Büyük Britanya'da mahkeme Ruanda anlaşmasını hukuka aykırı buldu
Büyük Britanya’nın 2022’de kararlaştırıldığı üzere iltica işlemlerini Ruanda’da gerçekleştirmesine dur denildi. Temyiz mahkemesi, Ruanda’nın güvenli bir üçüncü ülke kabul edilemeyeceğine, çünkü burada yürütülen iltica işlemlerindeki eksikliklerin, gerçekten iltica hakkında sahip kişilerin menşe ülkelerine sınır dışı edilmesine yol açabileceğine hükmetti. Karara karşı Büyük Britanya Yüksek Mahkemesi’ne itirazda bulunulabilecek.
Sığınmacılar sınır dışı edilemez
The Guardian karardan memnuniyet duyuyor:
“Hükümetin planlarının acımasız olduğunu, uygulanamayacağını, hoş karşılanmadığını ve pahalıya geleceğini zaten biliyorduk. Artık bu planların yasalara da aykırı olduğunu biliyoruz. Geçtiğimiz yıl Birleşik Krallık'ta toplam 89.000 iltica başvurusu yapılmış. Bu sayı, diğer pek çok ülkeye nazaran az. İçişleri Bakanlığı, yargının eleştirdiği başlıklar da dahil olmak üzere iltica süreçlerini iyileştirmeye odaklanmalı. Ve devam eden pek çok davanın nihayet sonuçlandırılmasını sağlamalı. ... Hükümet, sığınmacıları ülke dışına yollama planından vazgeçip göçmen karşıtı söylemlerini sonlandırmalı.”
Demokratik kararları yalnızca halkın temsilcileri alabilir
Hukuk profesörü Andrew Tettenborn, The Spectator’da göç politikasına ilişkin asli kararların hâkimlerce verilmemesi gerektiği uyarısında bulunuyor:
“Orta Afrika’ya gönderilen sığınmacıların başına ne geleceğini kimse tam olarak bilmiyor. Ancak mesele bu değil. İdare hukukçularının yanıtlaması gereken asıl soru, bu riskli meselelerde son sözü ülkedeki hâkimlerin mi yoksa siyasetçilerin mi söylemesi gerektiği ve devlet olarak bu risklere girip girmeyeceğimiz. ... Göç gibi temel toplumsal politikaların demokratik yollarla belirlenmesi gerektiğine inanan herkes için verilecek cevap net olmalı: Bu kararları yalnızca halkın seçilmiş temsilcileri alabilir.”
Bu yanlış yalnızca Büyük Britanya'yı bağlamıyor
Taz’a göre, kararın uluslararası sığınmacı politikası açısından da sonuçları olacak:
“Birleşmiş Milletler Mülteciler Yüksek Komiserliği UNHCR, sığınmacıları Libya’dan Ruanda’ya uçurmayı sürdürüyor - buna artık son mu verilecek?

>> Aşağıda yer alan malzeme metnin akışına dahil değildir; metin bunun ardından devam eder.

-- ==== Sys2Proof/Safety.lean ====
section
/-! DEFINITION. Safety.lean: the terms in which the statements are said: a canonical memory, a command that
completes, what an issuing group needs, and what a host access needs. -/
namespace Sys2Proof.Safety
open Sys2Proof Sys2Proof.Machine

/-- The three memories that hold data keep their canonical form: addresses strictly rising, no byte listed
that equals what an unlisted address reads as. -/
def memOk (s : State) : Bool := Tab.wf 0 s.core && Tab.wf 0 s.gal && Tab.wf 0 s.bulk

/-- A step is safe when the module goes on. -/
def goesOn (o : Host.Outcome State Fault Refusal) : Prop := ∃ t, o = .next t

/-- The data memories of two states are the same: core stores, gallery and bulk memory. -/
def sameMemory (s t : State) : Prop := t.core = s.core ∧ t.gal = s.gal ∧ t.bulk = s.bulk

/-! ## Thread groups -/

/-- The group `g` at a place issues the instruction `w` on the threads of `path`: it is resident there, the
path is the one of R141, its program counter is a multiple of 8, the fetch gives `w` and leaves state `u`
with the group still resident, the OPC and the reserved fields of `w` are legal (R162, R163), and the path need not
wait for a tile or for its earlier accesses (R99, R153, R158). -/
def issues (s : State) (loc : Loc) (g : Group) (path : List Nat) (w : W64) (u : State) : Prop :=
  groupAt s loc.core.val loc.slot.val = some g ∧ groupAt u loc.core.val loc.slot.val = some g ∧
  choosePath g = some path ∧ (threadAt g (path.headD 0)).pc.toNat % 8 = 0 ∧
  fetchIns g.ch loc.core.val (threadAt g (path.headD 0)).pc s = (.ok (natLe 8 w.toNat), u) ∧
  opcLegal (iOpc w) = true ∧ fieldsOk w = true ∧ mustWait ⟨loc, g, path, w⟩ u = false

/-- The threads of a path may name the operand codes that an instruction reads and writes (R143), and no register that
it reads fails its parity (R314). -/
def codesLegal (u : State) (g : Group) (path : List Nat) (srcs dsts : List Nat) : Prop :=
  ∀ i ∈ path, srcs.all (codeOk (threadAt g i) false) = true ∧ dsts.all (codeOk (threadAt g i) true) = true ∧
    srcs.any (badCode (chOf u g.ch).winDepth (threadAt g i)) = false

/-- What thread `i` of an issuing group reads from operand codes, in order (R143). -/
def operands (u : State) (g : Group) (path codes : List Nat) (i : Nat) : List W32 :=
  (readCodes (specialOf u g path) i codes (threadAt g i)).1

/-- The register that a code names in thread `i` of a group, under the window depth of its chamber. -/
def register (s : State) (g : Group) (i c : Nat) : W32 :=
  Tab.get 0 (regIdx (chOf s g.ch).winDepth (threadAt g i) c) (threadAt g i).regs

/-- The threads outside a path keep everything but the slots they have waited. -/
def othersKept (g h : Group) (path : List Nat) : Prop :=
  h.threads.length = g.threads.length ∧ ∀ j, j ∉ path → { threadAt h j with age := 0 } = { threadAt g j with age := 0 }

/-- The groups of the places other than `loc` are the same in two states. -/
def otherGroups (u t : State) (loc : Loc) : Prop :=
  ∀ k, k ≠ 16 * loc.core.val + loc.slot.val → Tab.get none k t.groups = Tab.get none k u.groups

/-- The state in which an issuing instruction acts: the fetch is done, the issue counted, and the paths that waited
have waited one slot more (R141). -/
def issued (u : State) (loc : Loc) (g : Group) (path : List Nat) (w : W64) : State :=
  countIssue ⟨loc, g, path, w⟩ (modGroup loc (turnAges path) u)

/-- Bits of a destination register: those that the manual states, and their value. -/
structure Bits where
  mask : W32
  value : W32

/-- A register instruction as the manual gives it: the command, its OPC, the codes it reads and writes, the fields
it allows, and what the manual states of each destination for the special registers and the values read. -/
structure AluRow where
  cmd : Loc → Instr
  opc : Nat
  srcs : W64 → List Nat
  dsts : W64 → List Nat := fun w => [iD w]
  ok : W64 → Bool := fun _ => true
  res : Special → W64 → List W32 → List Bits

/-- All bits of a result are stated. -/
def whole (v : W32) : Bits := ⟨0xFFFFFFFF, v⟩

/-- No bit of a result is stated. -/
def unstated : Bits := ⟨0, 0⟩

/-- What a register instruction leaves of thread `i` of its path: the program counter past it, the destinations with
good parity, and everything else as before; a read of TIME_LO latches TIME_HI (Table THR-2). -/
def threadDone (r : AluRow) (u : State) (g h : Group) (path : List Nat) (w : W64) (i : Nat) : Prop :=
  let a := threadAt g i
  let b := threadAt h i
  let out := r.res (specialOf u g path) w (operands u g path (r.srcs w) i)
  b.pc = a.pc + 8 ∧
  (∀ e ∈ (r.dsts w).zip out, e.1 < 48 → register u h i e.1 &&& e.2.mask = e.2.value &&& e.2.mask) ∧
  (∀ k, (∀ c ∈ r.dsts w, c < 48 → k ≠ regIdx (chOf u g.ch).winDepth a c) → Tab.get 0 k b.regs = Tab.get 0 k a.regs) ∧
  (∀ k, Tab.get false k b.bad = (Tab.get false k a.bad &&
    !(r.dsts w).any (fun c => decide (c < 48) && k == regIdx (chOf u g.ch).winDepth a c))) ∧
  b.timeHi = (if 57 ∈ r.srcs w then hi32 u.time.toNat else a.timeHi) ∧
  { b with pc := a.pc, regs := a.regs, bad := a.bad, timeHi := a.timeHi, age := a.age } = a

/-- A register instruction does what its row says, for every issuing group whose threads may name its codes: the path's
threads have it done, every other thread, group and part of the module stays, but for counters and free values. -/
def Computes (r : AluRow) : Prop :=
  ∀ (s : State) (loc : Loc) (g : Group) (path : List Nat) (w : W64) (u : State),
    issues s loc g path w u → iOpc w % 0x80 = r.opc → r.ok w = true → codesLegal u g path (r.srcs w) (r.dsts w) →
    ∃ t h, exec (r.cmd loc) s = .next t ∧ groupAt t loc.core.val loc.slot.val = some h ∧
      (∀ i ∈ path, threadDone r u g h path w i) ∧ othersKept g h path ∧ { h with threads := g.threads } = g ∧
      otherGroups u t loc ∧ { t with groups := u.groups, banks := u.banks, free := u.free } = u

/-- An instruction leaves each thread `i` of its path as `f` gives it, every other thread, group and part of the module
as it was, but for bank counters. -/
def Becomes (u : State) (loc : Loc) (g : Group) (path : List Nat) (o : Host.Outcome State Fault Refusal)
    (f : Nat → Thread → Thread) : Prop :=
  ∃ t h, o = .next t ∧ groupAt t loc.core.val loc.slot.val = some h ∧
    (∀ i ∈ path, { threadAt h i with age := 0 } = { f i (threadAt g i) with age := 0 }) ∧ othersKept g h path ∧
    { h with threads := g.threads } = g ∧ otherGroups u t loc ∧ { t with groups := u.groups, banks := u.banks } = u

/-! ### The table of register instructions (Table THR-8, R83, R159 to R163) -/

/-- Value `k` of those read. -/
def valAt (vs : List W32) (k : Nat) : W32 := vs.getD k 0

/-- An instruction of A and of B, or of A and IMM in the I form. -/
def rowAB (cmd : Loc → Instr) (opc : Nat) (f : W64 → W32 → W32 → Bits) (ok : W64 → Bool := fun _ => true) : AluRow :=
  { cmd := cmd, opc := opc, ok := ok, srcs := fun w => if isI w then [iA w] else [iA w, iB w],
    res := fun _ w vs => [f w (valAt vs 0) (if isI w then iImm w else valAt vs 1)] }

/-- An instruction of A, B and C. -/
def rowABC (cmd : Loc → Instr) (opc : Nat) (f : W32 → W32 → W32 → Bits) : AluRow :=
  { cmd := cmd, opc := opc, srcs := fun w => [iA w, iB w, iC w],
    res := fun _ _ vs => [f (valAt vs 0) (valAt vs 1) (valAt vs 2)] }

/-- An instruction of A. -/
def rowA (cmd : Loc → Instr) (opc : Nat) (f : W32 → Bits) : AluRow :=
  { cmd := cmd, opc := opc, srcs := fun w => [iA w], res := fun _ _ vs => [f (valAt vs 0)] }

/-- An operand as the number that TYPE names: 0 S32, 1 U32. -/
def number (w : W64) (v : W32) : Int := if iTy w = 0 then v.toInt else (v.toNat : Int)

/-- TYPE is S32 or U32. -/
def wordType (w : W64) : Bool := decide (iTy w ≤ 1)

/-- The conditions of a compare (R162). -/
def holds (k : Nat) (a b : Int) : Bool :=
  match k with
  | 0 => decide (a = b)
  | 1 => decide (a ≠ b)
  | 2 => decide (a < b)
  | 3 => decide (a ≤ b)
  | 4 => decide (b < a)
  | _ => decide (b ≤ a)

/-- A flag as a register. -/
def flag (b : Bool) : Bits := whole (if b then 1 else 0)

/-- A shift by less than 32; the manual states no result for a longer one (log entry 37). -/
def shiftResult (f : W32 → Nat → W32) (a b : W32) : Bits := if b.toNat < 32 then whole (f a b.toNat) else unstated

/-- The integer instructions and NOP (R163). -/
def integerRows : List AluRow := [
  rowAB .addW 0x01 (fun _ a b => whole (a + b)),
  rowAB .subW 0x02 (fun _ a b => whole (a - b)),
  rowAB .mulW 0x03 (fun _ a b => whole (a * b)),
  rowAB .mulhiW 0x04 (fun w a b => whole (BitVec.ofInt 32 (number w a * number w b / 2 ^ 32))) wordType,
  rowABC .macW 0x05 (fun a b c => whole (a * b + c)),
  rowAB .andB 0x06 (fun _ a b => whole (a &&& b)),
  rowAB .orB 0x07 (fun _ a b => whole (a ||| b)),
  rowAB .xorB 0x08 (fun _ a b => whole (a ^^^ b)),
  rowAB .shl 0x09 (fun _ a b => shiftResult (fun x n => x <<< n) a b),
  rowAB .shr 0x0A (fun _ a b => shiftResult (fun x n => x >>> n) a b),
  rowAB .shra 0x0B (fun _ a b => shiftResult (fun x n => x.sshiftRight n) a b),
  rowAB .minW 0x0C (fun w a b => whole (BitVec.ofInt 32 (min (number w a) (number w b)))) wordType,
  rowAB .maxW 0x0D (fun w a b => whole (BitVec.ofInt 32 (max (number w a) (number w b)))) wordType,
  rowAB .cmpW 0x0E (fun w a b => flag (holds (iMod w % 8) (number w a) (number w b)))
    (fun w => wordType w && decide (iMod w % 8 ≤ 5)),
  { cmd := .pick, opc := 0x0F, srcs := fun w => if isI w then [iA w] else [iA w, iB w, iC w],
    res := fun _ w vs =>
      [if isI w then unstated else whole (if (valAt vs 2).getLsbD 0 then valAt vs 1 else valAt vs 0)] },
  rowAB .addsatW 0x10 (fun w a b => whole (if iTy w = 0
    then BitVec.ofInt 32 (max (-2147483648) (min 2147483647 (a.toInt + b.toInt)))
    else BitVec.ofNat 32 (min 0xFFFFFFFF (a.toNat + b.toNat)))) wordType,
  rowA .bitcnt 0x11 (fun a => whole (BitVec.ofNat 32 ((List.range 32).countP (fun i => a.getLsbD i)))),
  rowA .lzcnt 0x12 (fun a => whole (BitVec.ofNat 32 ((List.range 32).countP (fun i => decide (a.toNat < 2 ^ i))))),
  { cmd := .copy, opc := 0x13, srcs := fun w => [iA w],
    res := fun _ w vs => [if isI w then unstated else whole (valAt vs 0)] },
  { cmd := .nop, opc := 0x1F, srcs := fun _ => [], dsts := fun _ => [], res := fun _ _ _ => [] }]

/-- MIN.F and MAX.F: a NaN operand gives the NaN of R72; of two zeros of opposite signs a zero whose sign is not stated
(log entry 13). -/
def minMaxResult (lt : Bool) (a b : W32) : Bits :=
  match cmpX (x32 a) (x32 b) with
  | none => whole 0x7FC00000
  | some c => if c = 0 ∧ a ≠ b then ⟨0x7FFFFFFF, 0⟩ else whole (if decide (c < 0) = lt then a else b)

/-- CMP.F (R162): a NaN gives 0, but 1 under NE. -/
def cmpFResult (w : W64) (a b : W32) : Bits :=
  match cmpX (x32 a) (x32 b) with
  | none => flag (iMod w % 8 == 1)
  | some c => flag (holds (iMod w % 8) c 0)

/-- An instruction on the two BF16 halves of its operands, each rounded once (R83). -/
def onHalves (f : XV → XV → XV → XV) (a b c : W32) : Bits :=
  whole (halves (fun k => rb (f (xb (half a k)) (xb (half b k)) (xb (half c k)))))

/-- The FP32 and BF16 instructions (R83, R140, R162). -/
def floatRows : List AluRow := [
  rowAB .addF 0x20 (fun _ a b => whole (r32 (addX (x32 a) (x32 b)))),
  rowAB .subF 0x21 (fun _ a b => whole (r32 (addX (x32 a) (negX (x32 b))))),
  rowAB .mulF 0x22 (fun _ a b => whole (r32 (mulX (x32 a) (x32 b)))),
  rowABC .macF 0x23 (fun a b c => whole (r32 (addX (mulX (x32 a) (x32 b)) (x32 c)))),
  { cmd := .macF2, opc := 0x24, ok := fun w => decide (iA w % 2 = 0 ∧ iB w % 2 = 0 ∧ iC w % 2 = 0),
    srcs := fun w => [iA w, iB w, iC w, nextCode (iA w), nextCode (iB w), nextCode (iC w)],
    dsts := fun w => [iD w, nextCode (iD w)],
    res := fun _ _ vs =>
      [whole (r32 (addX (mulX (x32 (valAt vs 0)) (x32 (valAt vs 1))) (x32 (valAt vs 2)))),
       whole (r32 (addX (mulX (x32 (valAt vs 3)) (x32 (valAt vs 4))) (x32 (valAt vs 5))))] },
  rowAB .minF 0x25 (fun _ a b => minMaxResult true a b),
  rowAB .maxF 0x26 (fun _ a b => minMaxResult false a b),
  rowAB .cmpF 0x27 cmpFResult (fun w => decide (iMod w % 8 ≤ 5)),
  rowAB .addB2 0x28 (fun _ a b => onHalves (fun x y _ => addX x y) a b 0),
  rowAB .mulB2 0x29 (fun _ a b => onHalves (fun x y _ => mulX x y) a b 0),
  rowABC .macB2 0x2A (onHalves (fun x y z => addX (mulX x y) z))]

/-- The rounding that MOD[7] of a conversion selects (R81, R160). -/
def convRnd (w : W64) (c : W32) : Rnd := if 128 ≤ iMod w then .sr (c.toNat % 65536) else .rne

/-- CONV by source and target TYPE (R160, Table NUM-7); the upper half of a BF16 result is not stated (log entry 40). -/
def convResult (w : W64) (a b c : W32) : Bits :=
  match iMod w % 16, iTy w with
  | 2, 2 => whole a
  | 2, 3 => ⟨0xFFFF, BitVec.ofNat 32 (convScalar false 7 0 (convRnd w c) a).1⟩
  | 2, 0 => whole (BitVec.ofInt 32 (toIntSat (-2147483648) 2147483647 (convRnd w c) (x32 a)).1)
  | 2, _ => whole (BitVec.ofInt 32 (toIntSat (-128) 127 (convRnd w c) (x32 a)).1)
  | 0, 0 => whole a
  | 0, 2 => whole (BitVec.ofNat 32 (encodeF f32 .rne (.fin (decide (a.toInt < 0)) a.toInt.natAbs 0)))
  | 0, _ => whole (BitVec.ofInt 32 (max (-128) (min 127
      (sgn (decide (a.toInt < 0)) (roundMag a.toInt.natAbs (-((b.toNat % 32 : Nat) : Int)) 0 (convRnd w c))))))
  | _, _ => whole (r32 (xb (BitVec.ofNat 16 (a.toNat % 65536))))

/-- Conversions of one thread, special functions, GETSR and SPARK (R159 to R161, R163). -/
def otherRows : List AluRow := [
  { cmd := .convInstruction, opc := 0x30,
    ok := fun w => [(2, 0), (2, 2), (2, 3), (2, 8), (0, 0), (0, 2), (0, 8), (3, 2)].contains (iMod w % 16, iTy w),
    srcs := fun w => [iA w, if iMod w % 16 = 0 ∧ iTy w = 8 then iB w else 0, if 128 ≤ iMod w then iC w else 0],
    res := fun _ w vs => [convResult w (valAt vs 0) (valAt vs 1) (valAt vs 2)] },
  rowAB .dqblk 0x32 (fun w a b => match eltOf (iTy w - 3) with
      | some f => whole (r32 (decodeElt f (a.toNat % 2 ^ f.bits) (b.toNat % 256)))
      | none => unstated) (fun w => decide (4 ≤ iTy w ∧ iTy w ≤ 7)),
  rowA .recip 0x38 (fun a => whole (r32 (recipX (x32 a)))),
  rowA .rsqrt 0x39 (fun a => whole (r32 (rsqrtX (x32 a)))),
  rowA .sqrt 0x3A (fun a => whole (r32 (sqrtX (x32 a)))),
  rowA .exp2 0x3B (fun a => whole (r32 (exp2X (x32 a)))),
  rowA .log2 0x3C (fun a => whole (r32 (log2X (x32 a)))),
  { rowA .getsr 0x3F whole with ok := fun w => decide (48 ≤ iA w ∧ iA w ≤ 60) },
  { cmd := .spark, opc := 0x61, ok := fun w => decide (8 ≤ iD w ∧ iD w < 40 ∧ iD w % 4 = 0),
    srcs := fun w => [iB w, iA w, nextCode (iA w)], dsts := fun w => [iD w, iD w + 1, iD w + 2, iD w + 3],
    res := fun x _ vs =>
      let q := spark4 (BitVec.ofNat 64 x.seed) (lo32 x.stream) (lo32 ((valAt vs 0).toNat % 2 ^ 31))
        (BitVec.ofNat 64 ((valAt vs 1).toNat + 2 ^ 32 * (valAt vs 2).toNat))
      [whole q.1, whole q.2.1, whole q.2.2.1, whole q.2.2.2] }]

/-! ## Host accesses -/

/-- A register write of a function takes effect at once: the function exists and is served (R391), no earlier write
waits (R217), and no module-fatal fault freezes the registers (R333). -/
def served (s : State) (fn : Fn) : Prop := fnUp s fn = true ∧ mustHold s fn = false ∧ hostFrozen s = false

/-- A register write of a function to the block of chamber `n` takes effect at once: it comes from the PF or from the
VF of the chamber, which the image defines (R13). -/
def reaches (s : State) (fn : Fn) (n : Fin 32) : Prop :=
  served s fn ∧ (fn = 0 ∨ fnCh s fn = some n.val) ∧ defined s n.val = true

/-- The state in which a served write of a chamber register has been counted (Table OBS-2). -/
def counted (s : State) (n : Fin 32) (off : Nat) : State := countAccess s (.chm n.val off)

/-- The same for a register of the global block. -/
def countedG (s : State) (off : Nat) : State := countAccess s (.global off)

end Sys2Proof.Safety
end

Karar, AB ve dolayısıyla Almanya için de sorunlar doğuracak. AB ve Türkiye arasındaki anlaşma, Yunanistan’ın Suriyeli sığınmacıları mahkemeye çıkarılmadan Türkiye’ye iade etmesini ya da hiç kabul etmemesini sağlıyor - ancak Türkiye’de, siyasetin en üst makamlarında Suriyeli sığınmacıların kendi istekleri dışında da Suriye’ye sınır dışı edilmeleri tartışılıyor. Londra’dan çıkan karar kıstas alınırsa, bu anlaşma kadük hale gelecek. Bu yalnızca teorik bir tespit de değil. Avrupa İnsan Hakları Sözleşmesi ... yalnızca AB’de değil, bütün Avrupa’da geçerli.”